◆ **INSTRUCTIONS FOR THE TASK**: Across the entries below, how many lines have the string "used" in them? Reply with only the number.

========

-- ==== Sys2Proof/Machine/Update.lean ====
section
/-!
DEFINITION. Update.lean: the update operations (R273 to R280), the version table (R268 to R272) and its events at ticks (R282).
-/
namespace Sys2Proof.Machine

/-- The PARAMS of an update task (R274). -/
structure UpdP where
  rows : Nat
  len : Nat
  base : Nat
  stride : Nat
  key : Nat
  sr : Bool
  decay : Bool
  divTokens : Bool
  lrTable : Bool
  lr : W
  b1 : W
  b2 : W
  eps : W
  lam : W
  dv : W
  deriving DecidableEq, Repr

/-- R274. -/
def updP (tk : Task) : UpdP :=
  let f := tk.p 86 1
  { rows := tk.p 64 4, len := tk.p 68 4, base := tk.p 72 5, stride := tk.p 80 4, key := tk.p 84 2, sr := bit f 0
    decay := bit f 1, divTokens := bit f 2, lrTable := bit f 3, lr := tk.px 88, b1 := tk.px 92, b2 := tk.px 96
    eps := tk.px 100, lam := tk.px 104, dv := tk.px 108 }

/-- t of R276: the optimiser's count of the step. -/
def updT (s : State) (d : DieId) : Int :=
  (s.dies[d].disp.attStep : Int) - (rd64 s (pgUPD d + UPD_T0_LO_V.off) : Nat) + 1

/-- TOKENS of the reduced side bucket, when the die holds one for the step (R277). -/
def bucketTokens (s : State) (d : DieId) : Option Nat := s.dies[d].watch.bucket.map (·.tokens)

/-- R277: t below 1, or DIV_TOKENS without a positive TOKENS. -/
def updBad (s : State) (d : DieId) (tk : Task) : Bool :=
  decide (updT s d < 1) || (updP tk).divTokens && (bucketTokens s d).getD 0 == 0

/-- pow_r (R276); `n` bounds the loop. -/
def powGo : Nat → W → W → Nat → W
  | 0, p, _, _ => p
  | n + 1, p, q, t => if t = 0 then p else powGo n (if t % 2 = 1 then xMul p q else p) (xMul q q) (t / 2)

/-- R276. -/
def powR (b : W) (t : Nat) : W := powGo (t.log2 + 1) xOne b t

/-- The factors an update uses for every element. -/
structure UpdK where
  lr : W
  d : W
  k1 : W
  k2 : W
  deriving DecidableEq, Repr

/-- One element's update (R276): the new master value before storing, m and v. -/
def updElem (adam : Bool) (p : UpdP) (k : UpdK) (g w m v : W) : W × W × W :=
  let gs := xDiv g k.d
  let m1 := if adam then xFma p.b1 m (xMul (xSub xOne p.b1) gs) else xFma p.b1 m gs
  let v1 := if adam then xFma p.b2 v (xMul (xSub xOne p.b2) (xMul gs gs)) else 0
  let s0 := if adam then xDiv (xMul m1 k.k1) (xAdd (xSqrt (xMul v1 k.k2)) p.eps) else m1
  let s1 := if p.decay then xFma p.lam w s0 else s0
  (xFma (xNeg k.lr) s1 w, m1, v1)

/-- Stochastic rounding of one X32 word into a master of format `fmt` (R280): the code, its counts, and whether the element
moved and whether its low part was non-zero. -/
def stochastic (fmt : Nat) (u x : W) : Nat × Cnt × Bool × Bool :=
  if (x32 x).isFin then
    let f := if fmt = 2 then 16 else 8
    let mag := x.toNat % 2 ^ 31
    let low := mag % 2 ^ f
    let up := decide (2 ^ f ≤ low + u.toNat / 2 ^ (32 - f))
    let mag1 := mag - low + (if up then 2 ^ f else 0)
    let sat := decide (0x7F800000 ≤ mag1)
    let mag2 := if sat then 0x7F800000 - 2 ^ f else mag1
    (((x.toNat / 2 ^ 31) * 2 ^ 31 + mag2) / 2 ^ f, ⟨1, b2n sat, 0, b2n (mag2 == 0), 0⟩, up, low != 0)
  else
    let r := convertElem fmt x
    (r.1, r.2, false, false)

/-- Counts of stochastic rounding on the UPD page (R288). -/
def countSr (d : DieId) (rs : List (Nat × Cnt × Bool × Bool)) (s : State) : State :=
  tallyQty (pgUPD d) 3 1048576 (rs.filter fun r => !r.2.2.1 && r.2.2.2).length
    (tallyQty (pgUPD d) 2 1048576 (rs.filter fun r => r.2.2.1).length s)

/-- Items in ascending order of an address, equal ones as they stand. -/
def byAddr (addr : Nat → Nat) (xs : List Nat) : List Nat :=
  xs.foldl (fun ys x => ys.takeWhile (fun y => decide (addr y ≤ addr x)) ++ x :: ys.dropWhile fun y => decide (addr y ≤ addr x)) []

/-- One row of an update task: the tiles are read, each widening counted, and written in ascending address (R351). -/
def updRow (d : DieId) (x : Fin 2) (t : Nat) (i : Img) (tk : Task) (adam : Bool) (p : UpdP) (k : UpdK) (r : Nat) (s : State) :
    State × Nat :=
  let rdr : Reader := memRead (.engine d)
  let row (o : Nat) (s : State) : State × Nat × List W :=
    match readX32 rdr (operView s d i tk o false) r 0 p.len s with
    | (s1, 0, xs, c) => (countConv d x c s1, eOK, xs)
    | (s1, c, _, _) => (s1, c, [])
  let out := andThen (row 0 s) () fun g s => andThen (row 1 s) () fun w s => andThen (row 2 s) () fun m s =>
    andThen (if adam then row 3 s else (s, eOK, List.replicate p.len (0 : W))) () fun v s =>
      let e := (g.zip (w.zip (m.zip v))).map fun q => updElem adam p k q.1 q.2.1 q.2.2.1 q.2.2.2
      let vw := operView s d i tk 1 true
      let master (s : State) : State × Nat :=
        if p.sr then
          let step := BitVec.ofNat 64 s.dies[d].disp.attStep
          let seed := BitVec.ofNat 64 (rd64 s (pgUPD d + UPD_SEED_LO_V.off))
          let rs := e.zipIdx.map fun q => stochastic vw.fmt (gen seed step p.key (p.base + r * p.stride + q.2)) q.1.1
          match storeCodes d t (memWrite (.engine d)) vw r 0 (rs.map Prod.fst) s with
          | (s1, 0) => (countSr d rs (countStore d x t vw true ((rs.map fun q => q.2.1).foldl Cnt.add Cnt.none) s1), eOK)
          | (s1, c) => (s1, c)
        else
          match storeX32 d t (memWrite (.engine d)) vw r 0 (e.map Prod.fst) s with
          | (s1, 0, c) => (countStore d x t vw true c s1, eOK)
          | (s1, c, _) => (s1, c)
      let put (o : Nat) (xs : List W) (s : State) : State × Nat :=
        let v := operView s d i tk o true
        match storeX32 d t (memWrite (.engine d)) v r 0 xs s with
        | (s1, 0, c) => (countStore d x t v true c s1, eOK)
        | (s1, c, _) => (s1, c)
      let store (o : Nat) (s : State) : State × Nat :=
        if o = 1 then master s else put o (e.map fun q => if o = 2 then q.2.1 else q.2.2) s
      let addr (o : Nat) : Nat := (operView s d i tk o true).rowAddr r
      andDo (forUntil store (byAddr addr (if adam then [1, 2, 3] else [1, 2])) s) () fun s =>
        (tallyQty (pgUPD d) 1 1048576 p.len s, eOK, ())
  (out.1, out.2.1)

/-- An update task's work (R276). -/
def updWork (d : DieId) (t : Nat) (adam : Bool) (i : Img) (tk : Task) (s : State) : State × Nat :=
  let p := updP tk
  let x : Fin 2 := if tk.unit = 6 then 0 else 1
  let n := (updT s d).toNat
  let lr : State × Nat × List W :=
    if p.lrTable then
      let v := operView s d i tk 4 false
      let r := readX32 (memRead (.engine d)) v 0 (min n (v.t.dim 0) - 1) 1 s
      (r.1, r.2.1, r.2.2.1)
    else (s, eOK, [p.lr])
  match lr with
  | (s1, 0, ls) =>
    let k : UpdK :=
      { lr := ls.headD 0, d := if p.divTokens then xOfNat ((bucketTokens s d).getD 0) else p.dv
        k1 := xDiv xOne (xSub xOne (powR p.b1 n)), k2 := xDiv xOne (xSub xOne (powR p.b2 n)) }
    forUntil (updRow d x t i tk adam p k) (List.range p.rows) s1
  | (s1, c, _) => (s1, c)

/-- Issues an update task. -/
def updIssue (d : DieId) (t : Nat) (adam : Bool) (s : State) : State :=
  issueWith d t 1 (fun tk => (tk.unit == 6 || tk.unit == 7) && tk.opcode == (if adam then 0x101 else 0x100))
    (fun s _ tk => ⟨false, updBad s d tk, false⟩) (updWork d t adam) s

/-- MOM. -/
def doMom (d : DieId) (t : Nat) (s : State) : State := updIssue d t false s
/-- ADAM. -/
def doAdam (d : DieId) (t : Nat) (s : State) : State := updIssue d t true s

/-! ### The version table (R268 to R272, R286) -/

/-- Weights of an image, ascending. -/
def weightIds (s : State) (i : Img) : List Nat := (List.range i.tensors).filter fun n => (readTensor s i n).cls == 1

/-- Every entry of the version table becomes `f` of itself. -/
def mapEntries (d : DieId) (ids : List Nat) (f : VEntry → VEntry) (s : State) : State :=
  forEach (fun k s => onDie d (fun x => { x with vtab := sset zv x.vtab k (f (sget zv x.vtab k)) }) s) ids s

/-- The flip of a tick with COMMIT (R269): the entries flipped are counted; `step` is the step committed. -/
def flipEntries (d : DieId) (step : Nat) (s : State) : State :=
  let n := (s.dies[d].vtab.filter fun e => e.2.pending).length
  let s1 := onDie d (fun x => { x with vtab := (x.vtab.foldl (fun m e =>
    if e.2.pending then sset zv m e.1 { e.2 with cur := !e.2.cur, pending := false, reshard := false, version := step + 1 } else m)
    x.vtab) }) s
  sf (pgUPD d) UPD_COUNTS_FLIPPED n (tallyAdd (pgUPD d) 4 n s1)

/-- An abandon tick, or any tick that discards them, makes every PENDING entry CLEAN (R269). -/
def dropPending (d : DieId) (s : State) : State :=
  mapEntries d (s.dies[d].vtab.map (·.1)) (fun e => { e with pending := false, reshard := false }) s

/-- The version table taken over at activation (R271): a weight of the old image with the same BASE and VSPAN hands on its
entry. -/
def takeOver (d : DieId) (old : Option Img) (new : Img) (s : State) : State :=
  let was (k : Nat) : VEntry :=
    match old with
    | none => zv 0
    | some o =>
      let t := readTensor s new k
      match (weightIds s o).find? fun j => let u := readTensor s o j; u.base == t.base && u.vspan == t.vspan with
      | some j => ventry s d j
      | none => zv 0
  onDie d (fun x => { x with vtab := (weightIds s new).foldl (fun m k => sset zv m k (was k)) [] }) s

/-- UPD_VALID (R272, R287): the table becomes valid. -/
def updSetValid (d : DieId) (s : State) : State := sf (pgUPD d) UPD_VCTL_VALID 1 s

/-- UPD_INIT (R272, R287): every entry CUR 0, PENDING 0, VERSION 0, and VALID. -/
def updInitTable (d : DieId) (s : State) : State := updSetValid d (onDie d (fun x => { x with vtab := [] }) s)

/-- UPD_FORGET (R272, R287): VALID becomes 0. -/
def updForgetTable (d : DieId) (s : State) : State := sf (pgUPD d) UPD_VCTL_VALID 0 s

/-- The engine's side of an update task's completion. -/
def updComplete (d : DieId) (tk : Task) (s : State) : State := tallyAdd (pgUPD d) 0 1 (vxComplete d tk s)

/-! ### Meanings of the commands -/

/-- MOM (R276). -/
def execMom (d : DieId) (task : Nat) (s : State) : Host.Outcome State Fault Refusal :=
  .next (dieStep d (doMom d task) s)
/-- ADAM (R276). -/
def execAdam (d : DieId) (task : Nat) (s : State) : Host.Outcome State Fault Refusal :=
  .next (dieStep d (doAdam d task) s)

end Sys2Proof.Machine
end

========

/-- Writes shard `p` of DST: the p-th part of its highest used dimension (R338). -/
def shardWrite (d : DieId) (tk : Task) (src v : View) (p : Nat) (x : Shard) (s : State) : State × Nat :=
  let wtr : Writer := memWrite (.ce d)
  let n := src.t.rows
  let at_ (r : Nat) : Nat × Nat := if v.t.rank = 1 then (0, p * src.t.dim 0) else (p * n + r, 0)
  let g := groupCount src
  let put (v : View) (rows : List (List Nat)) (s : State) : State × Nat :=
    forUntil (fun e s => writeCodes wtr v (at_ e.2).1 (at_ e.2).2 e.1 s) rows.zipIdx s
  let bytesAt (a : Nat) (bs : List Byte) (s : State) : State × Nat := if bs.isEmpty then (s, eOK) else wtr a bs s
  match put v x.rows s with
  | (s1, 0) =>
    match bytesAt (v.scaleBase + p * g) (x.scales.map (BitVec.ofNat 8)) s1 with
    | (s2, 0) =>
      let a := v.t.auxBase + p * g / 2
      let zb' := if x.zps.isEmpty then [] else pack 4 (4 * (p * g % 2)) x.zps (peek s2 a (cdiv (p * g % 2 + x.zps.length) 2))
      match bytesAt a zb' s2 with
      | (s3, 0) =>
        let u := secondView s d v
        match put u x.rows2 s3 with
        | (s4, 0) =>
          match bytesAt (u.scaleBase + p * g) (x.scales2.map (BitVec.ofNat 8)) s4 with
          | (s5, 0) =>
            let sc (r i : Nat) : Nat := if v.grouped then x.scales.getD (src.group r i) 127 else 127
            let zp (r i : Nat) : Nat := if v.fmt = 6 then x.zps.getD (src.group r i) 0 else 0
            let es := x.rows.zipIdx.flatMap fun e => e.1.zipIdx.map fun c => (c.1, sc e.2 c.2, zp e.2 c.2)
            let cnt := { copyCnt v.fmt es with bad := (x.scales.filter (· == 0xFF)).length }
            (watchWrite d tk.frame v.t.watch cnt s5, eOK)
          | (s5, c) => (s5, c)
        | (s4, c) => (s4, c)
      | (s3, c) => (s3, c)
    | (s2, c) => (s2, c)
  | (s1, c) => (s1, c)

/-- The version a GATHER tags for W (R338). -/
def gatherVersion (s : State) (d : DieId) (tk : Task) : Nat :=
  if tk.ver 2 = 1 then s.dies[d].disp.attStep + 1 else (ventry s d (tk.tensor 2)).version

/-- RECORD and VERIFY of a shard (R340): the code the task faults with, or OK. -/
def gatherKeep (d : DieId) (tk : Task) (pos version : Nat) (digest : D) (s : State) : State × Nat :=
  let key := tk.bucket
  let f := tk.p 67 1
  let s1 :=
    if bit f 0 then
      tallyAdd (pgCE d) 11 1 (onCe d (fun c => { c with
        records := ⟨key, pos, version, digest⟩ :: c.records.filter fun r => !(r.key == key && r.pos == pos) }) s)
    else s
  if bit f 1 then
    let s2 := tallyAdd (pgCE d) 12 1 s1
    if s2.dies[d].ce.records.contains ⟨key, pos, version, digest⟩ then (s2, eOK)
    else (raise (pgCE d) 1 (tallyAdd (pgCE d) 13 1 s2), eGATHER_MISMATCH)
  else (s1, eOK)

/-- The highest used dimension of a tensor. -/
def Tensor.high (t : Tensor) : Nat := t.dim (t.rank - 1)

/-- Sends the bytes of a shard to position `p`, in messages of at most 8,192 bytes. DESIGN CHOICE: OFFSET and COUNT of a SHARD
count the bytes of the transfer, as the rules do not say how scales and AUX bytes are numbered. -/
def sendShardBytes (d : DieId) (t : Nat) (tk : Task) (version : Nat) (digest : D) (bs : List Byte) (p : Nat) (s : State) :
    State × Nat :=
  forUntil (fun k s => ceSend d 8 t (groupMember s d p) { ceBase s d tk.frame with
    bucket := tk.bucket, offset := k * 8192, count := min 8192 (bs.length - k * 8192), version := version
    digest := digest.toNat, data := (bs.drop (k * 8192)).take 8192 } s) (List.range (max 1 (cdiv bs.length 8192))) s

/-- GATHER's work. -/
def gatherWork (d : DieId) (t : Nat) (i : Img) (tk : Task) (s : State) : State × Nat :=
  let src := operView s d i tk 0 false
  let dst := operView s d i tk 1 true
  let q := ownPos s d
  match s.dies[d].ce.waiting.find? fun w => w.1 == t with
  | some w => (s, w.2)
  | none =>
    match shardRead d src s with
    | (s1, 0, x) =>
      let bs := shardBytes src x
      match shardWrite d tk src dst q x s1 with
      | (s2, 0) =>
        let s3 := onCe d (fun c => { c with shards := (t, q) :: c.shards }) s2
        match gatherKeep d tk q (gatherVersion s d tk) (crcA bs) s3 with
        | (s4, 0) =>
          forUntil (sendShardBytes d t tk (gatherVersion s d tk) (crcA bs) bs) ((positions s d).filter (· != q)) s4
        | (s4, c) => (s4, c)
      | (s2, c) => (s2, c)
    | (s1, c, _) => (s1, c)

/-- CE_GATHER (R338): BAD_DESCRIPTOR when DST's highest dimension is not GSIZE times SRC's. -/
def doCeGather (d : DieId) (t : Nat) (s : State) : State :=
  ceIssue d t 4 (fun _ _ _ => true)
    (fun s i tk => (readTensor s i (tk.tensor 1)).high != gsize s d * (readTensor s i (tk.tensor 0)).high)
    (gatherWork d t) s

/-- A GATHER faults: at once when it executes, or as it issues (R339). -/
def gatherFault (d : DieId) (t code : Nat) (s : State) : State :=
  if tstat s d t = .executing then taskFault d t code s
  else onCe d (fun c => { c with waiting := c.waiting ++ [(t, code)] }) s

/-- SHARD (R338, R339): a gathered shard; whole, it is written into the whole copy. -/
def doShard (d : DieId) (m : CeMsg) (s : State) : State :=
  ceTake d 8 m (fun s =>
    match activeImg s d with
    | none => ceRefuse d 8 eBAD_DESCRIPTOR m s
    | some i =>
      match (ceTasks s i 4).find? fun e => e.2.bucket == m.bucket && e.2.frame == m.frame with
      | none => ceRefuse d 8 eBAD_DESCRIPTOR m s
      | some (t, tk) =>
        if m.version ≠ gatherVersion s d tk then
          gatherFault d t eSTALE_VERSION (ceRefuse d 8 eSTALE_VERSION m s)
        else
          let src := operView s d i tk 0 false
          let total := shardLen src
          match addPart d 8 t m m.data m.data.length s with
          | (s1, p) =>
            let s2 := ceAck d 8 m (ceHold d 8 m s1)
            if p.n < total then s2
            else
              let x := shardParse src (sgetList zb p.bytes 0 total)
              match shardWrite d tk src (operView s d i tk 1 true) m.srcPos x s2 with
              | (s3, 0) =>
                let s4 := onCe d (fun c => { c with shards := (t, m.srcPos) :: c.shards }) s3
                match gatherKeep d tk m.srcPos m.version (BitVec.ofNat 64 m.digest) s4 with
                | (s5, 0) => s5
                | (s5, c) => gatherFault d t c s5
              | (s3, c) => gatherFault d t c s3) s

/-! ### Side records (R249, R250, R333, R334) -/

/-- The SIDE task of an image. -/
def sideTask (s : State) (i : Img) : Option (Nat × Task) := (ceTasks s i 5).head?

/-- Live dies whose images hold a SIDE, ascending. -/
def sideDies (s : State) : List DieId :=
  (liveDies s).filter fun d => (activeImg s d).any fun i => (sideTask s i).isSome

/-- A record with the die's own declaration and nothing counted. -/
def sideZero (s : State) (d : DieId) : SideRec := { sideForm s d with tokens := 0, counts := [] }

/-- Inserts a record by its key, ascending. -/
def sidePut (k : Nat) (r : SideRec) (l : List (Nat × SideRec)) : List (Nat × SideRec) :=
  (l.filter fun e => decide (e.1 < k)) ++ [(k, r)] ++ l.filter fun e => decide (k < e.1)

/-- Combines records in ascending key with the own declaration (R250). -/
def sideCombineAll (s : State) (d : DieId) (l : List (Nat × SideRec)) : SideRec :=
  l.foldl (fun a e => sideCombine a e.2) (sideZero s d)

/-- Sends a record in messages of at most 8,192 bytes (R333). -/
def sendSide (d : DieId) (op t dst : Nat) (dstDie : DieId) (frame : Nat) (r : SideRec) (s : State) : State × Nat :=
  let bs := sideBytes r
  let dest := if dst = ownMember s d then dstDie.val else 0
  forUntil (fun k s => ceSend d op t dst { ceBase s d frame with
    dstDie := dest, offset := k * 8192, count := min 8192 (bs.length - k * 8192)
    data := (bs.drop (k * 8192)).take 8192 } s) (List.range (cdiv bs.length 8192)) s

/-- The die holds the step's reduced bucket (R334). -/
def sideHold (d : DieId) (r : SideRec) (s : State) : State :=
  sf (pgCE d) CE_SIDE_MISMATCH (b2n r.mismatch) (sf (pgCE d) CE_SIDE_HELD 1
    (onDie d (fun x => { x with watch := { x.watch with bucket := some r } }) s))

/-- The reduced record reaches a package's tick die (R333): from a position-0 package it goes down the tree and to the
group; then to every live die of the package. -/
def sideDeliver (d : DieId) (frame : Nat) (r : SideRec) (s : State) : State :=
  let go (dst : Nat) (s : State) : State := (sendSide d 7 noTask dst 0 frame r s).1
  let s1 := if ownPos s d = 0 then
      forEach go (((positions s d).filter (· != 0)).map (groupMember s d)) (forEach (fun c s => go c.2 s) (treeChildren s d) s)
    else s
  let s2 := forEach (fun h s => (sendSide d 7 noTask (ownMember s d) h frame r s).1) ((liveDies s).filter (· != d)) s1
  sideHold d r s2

========

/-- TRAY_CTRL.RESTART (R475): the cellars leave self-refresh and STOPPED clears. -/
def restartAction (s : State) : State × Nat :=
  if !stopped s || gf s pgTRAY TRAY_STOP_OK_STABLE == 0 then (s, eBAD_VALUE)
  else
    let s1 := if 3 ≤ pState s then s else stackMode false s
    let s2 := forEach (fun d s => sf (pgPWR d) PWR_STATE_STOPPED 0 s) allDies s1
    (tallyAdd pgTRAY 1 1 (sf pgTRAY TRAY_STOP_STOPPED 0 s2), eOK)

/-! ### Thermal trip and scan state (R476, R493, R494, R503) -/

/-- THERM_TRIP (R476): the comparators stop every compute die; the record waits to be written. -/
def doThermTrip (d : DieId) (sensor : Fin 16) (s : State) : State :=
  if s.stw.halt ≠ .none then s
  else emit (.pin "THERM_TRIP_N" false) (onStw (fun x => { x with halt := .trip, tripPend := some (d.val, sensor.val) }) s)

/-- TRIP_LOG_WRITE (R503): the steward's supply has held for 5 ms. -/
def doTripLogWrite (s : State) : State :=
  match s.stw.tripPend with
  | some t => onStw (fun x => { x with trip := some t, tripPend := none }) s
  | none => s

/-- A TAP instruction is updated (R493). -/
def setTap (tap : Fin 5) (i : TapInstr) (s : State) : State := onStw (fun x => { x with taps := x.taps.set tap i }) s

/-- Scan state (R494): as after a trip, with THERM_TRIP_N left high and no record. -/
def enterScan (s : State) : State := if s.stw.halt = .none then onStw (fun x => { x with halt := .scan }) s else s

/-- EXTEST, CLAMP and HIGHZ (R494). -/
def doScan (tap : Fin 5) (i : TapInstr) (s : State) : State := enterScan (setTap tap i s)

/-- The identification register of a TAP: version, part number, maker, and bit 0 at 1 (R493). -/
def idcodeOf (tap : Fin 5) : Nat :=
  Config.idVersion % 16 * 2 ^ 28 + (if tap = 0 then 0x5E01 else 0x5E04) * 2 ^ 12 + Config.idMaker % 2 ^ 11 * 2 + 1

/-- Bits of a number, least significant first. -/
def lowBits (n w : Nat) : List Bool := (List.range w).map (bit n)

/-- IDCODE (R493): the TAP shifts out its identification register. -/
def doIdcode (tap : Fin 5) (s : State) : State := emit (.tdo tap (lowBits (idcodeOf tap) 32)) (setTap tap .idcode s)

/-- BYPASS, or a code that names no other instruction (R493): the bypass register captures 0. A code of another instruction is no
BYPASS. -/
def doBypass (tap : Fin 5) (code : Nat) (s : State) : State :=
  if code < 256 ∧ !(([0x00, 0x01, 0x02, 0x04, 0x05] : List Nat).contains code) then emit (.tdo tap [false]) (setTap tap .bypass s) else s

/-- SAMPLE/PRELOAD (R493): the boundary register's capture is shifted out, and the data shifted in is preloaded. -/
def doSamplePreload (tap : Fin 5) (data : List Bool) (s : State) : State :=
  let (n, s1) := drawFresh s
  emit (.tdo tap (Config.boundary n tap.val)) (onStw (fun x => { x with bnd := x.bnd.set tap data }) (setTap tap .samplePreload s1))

========

◆ **RESPONSE BOX**: 2